[Saved entries]
--- START ---

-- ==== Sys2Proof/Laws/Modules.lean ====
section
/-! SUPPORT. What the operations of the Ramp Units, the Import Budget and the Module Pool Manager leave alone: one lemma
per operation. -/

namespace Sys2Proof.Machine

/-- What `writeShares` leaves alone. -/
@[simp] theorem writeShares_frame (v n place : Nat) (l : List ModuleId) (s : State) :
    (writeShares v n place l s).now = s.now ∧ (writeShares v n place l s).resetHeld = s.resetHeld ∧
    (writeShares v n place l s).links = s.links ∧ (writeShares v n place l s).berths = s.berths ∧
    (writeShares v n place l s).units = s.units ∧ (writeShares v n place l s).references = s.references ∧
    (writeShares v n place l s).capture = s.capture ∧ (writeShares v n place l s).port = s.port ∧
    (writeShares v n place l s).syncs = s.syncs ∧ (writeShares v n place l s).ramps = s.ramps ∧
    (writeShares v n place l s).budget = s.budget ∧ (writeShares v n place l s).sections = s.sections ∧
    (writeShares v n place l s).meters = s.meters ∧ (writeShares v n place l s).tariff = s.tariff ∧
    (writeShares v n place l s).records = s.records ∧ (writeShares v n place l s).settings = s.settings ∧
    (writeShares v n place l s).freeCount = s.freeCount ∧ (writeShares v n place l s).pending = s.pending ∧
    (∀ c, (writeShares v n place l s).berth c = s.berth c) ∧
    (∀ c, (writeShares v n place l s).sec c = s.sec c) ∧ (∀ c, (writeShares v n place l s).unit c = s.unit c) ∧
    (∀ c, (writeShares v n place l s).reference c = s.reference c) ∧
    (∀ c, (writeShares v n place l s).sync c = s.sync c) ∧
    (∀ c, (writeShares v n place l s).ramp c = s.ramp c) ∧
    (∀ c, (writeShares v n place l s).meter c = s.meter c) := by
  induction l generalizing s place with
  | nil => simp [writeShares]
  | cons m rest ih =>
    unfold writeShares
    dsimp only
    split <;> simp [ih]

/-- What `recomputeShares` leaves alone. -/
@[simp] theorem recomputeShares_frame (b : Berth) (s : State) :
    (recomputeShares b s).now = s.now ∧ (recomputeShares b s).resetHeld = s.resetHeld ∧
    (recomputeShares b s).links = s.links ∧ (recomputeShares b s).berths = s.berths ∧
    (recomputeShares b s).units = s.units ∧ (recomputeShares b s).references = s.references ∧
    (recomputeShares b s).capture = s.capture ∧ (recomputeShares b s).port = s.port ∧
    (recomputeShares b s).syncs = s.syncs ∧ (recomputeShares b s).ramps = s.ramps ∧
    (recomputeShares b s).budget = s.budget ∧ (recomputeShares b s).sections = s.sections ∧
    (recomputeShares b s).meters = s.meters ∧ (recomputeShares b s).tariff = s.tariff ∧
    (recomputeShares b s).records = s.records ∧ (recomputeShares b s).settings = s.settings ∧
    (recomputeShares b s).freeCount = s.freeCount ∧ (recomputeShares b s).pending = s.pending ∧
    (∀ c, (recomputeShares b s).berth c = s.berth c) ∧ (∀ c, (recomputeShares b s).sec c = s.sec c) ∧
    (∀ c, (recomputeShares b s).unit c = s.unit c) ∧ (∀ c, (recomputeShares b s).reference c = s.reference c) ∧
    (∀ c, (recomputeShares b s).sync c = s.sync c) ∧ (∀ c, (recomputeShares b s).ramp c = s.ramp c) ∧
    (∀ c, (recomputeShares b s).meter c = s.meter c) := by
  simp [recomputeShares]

--- END ---
--- START ---

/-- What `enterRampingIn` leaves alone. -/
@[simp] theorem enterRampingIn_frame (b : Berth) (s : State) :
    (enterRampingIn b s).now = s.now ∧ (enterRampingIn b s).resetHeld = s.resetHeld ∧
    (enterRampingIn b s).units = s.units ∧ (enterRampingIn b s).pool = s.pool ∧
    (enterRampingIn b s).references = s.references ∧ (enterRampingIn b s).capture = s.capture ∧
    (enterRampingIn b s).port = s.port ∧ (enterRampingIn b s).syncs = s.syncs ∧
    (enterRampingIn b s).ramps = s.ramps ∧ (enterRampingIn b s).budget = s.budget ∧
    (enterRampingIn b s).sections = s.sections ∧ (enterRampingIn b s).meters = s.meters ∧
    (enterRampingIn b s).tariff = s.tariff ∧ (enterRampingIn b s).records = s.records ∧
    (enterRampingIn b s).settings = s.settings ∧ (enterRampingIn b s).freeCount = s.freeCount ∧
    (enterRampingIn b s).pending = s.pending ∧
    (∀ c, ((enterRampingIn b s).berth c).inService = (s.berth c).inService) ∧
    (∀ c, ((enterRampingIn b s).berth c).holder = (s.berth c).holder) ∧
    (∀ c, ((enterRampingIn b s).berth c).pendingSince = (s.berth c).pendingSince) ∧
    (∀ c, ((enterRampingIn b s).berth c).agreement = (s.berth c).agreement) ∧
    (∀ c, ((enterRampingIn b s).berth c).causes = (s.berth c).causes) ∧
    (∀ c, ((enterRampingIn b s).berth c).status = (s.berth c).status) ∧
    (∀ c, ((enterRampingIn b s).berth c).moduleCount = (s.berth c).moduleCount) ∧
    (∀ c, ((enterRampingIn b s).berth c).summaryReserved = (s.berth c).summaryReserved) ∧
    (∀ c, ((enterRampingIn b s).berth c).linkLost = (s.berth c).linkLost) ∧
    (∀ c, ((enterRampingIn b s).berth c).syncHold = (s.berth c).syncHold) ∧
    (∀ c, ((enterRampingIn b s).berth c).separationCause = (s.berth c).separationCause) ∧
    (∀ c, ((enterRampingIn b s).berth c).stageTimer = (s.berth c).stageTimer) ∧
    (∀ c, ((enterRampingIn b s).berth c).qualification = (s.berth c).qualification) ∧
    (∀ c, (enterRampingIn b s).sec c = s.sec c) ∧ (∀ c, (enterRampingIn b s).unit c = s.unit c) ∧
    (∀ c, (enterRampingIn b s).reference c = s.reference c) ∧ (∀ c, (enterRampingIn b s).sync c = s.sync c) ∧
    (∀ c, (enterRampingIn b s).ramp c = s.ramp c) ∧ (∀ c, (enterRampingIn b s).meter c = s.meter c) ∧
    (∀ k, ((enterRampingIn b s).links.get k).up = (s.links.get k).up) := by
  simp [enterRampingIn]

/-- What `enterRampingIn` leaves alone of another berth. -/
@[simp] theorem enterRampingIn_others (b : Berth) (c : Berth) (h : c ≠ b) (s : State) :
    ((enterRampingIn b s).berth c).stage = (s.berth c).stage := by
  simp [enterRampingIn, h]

--- END ---

== PROBLEM TO WORK ON ==
Taking the line with "(writeShares v n place l s).links" as the first and the line with "(recomputeShares b s).syncs" as the last, retype that stretch of the data above exactly, with no other lines.

== EXERCISE ANSWER ==
    (writeShares v n place l s).links = s.links ∧ (writeShares v n place l s).berths = s.berths ∧
    (writeShares v n place l s).units = s.units ∧ (writeShares v n place l s).references = s.references ∧
    (writeShares v n place l s).capture = s.capture ∧ (writeShares v n place l s).port = s.port ∧
    (writeShares v n place l s).syncs = s.syncs ∧ (writeShares v n place l s).ramps = s.ramps ∧
    (writeShares v n place l s).budget = s.budget ∧ (writeShares v n place l s).sections = s.sections ∧
    (writeShares v n place l s).meters = s.meters ∧ (writeShares v n place l s).tariff = s.tariff ∧
    (writeShares v n place l s).records = s.records ∧ (writeShares v n place l s).settings = s.settings ∧
    (writeShares v n place l s).freeCount = s.freeCount ∧ (writeShares v n place l s).pending = s.pending ∧
    (∀ c, (writeShares v n place l s).berth c = s.berth c) ∧
    (∀ c, (writeShares v n place l s).sec c = s.sec c) ∧ (∀ c, (writeShares v n place l s).unit c = s.unit c) ∧
    (∀ c, (writeShares v n place l s).reference c = s.reference c) ∧
    (∀ c, (writeShares v n place l s).sync c = s.sync c) ∧
    (∀ c, (writeShares v n place l s).ramp c = s.ramp c) ∧
    (∀ c, (writeShares v n place l s).meter c = s.meter c) := by
  induction l generalizing s place with
  | nil => simp [writeShares]
  | cons m rest ih =>
    unfold writeShares
    dsimp only
    split <;> simp [ih]

/-- What `recomputeShares` leaves alone. -/
@[simp] theorem recomputeShares_frame (b : Berth) (s : State) :
    (recomputeShares b s).now = s.now ∧ (recomputeShares b s).resetHeld = s.resetHeld ∧
    (recomputeShares b s).links = s.links ∧ (recomputeShares b s).berths = s.berths ∧
    (recomputeShares b s).units = s.units ∧ (recomputeShares b s).references = s.references ∧
    (recomputeShares b s).capture = s.capture ∧ (recomputeShares b s).port = s.port ∧
    (recomputeShares b s).syncs = s.syncs ∧ (recomputeShares b s).ramps = s.ramps ∧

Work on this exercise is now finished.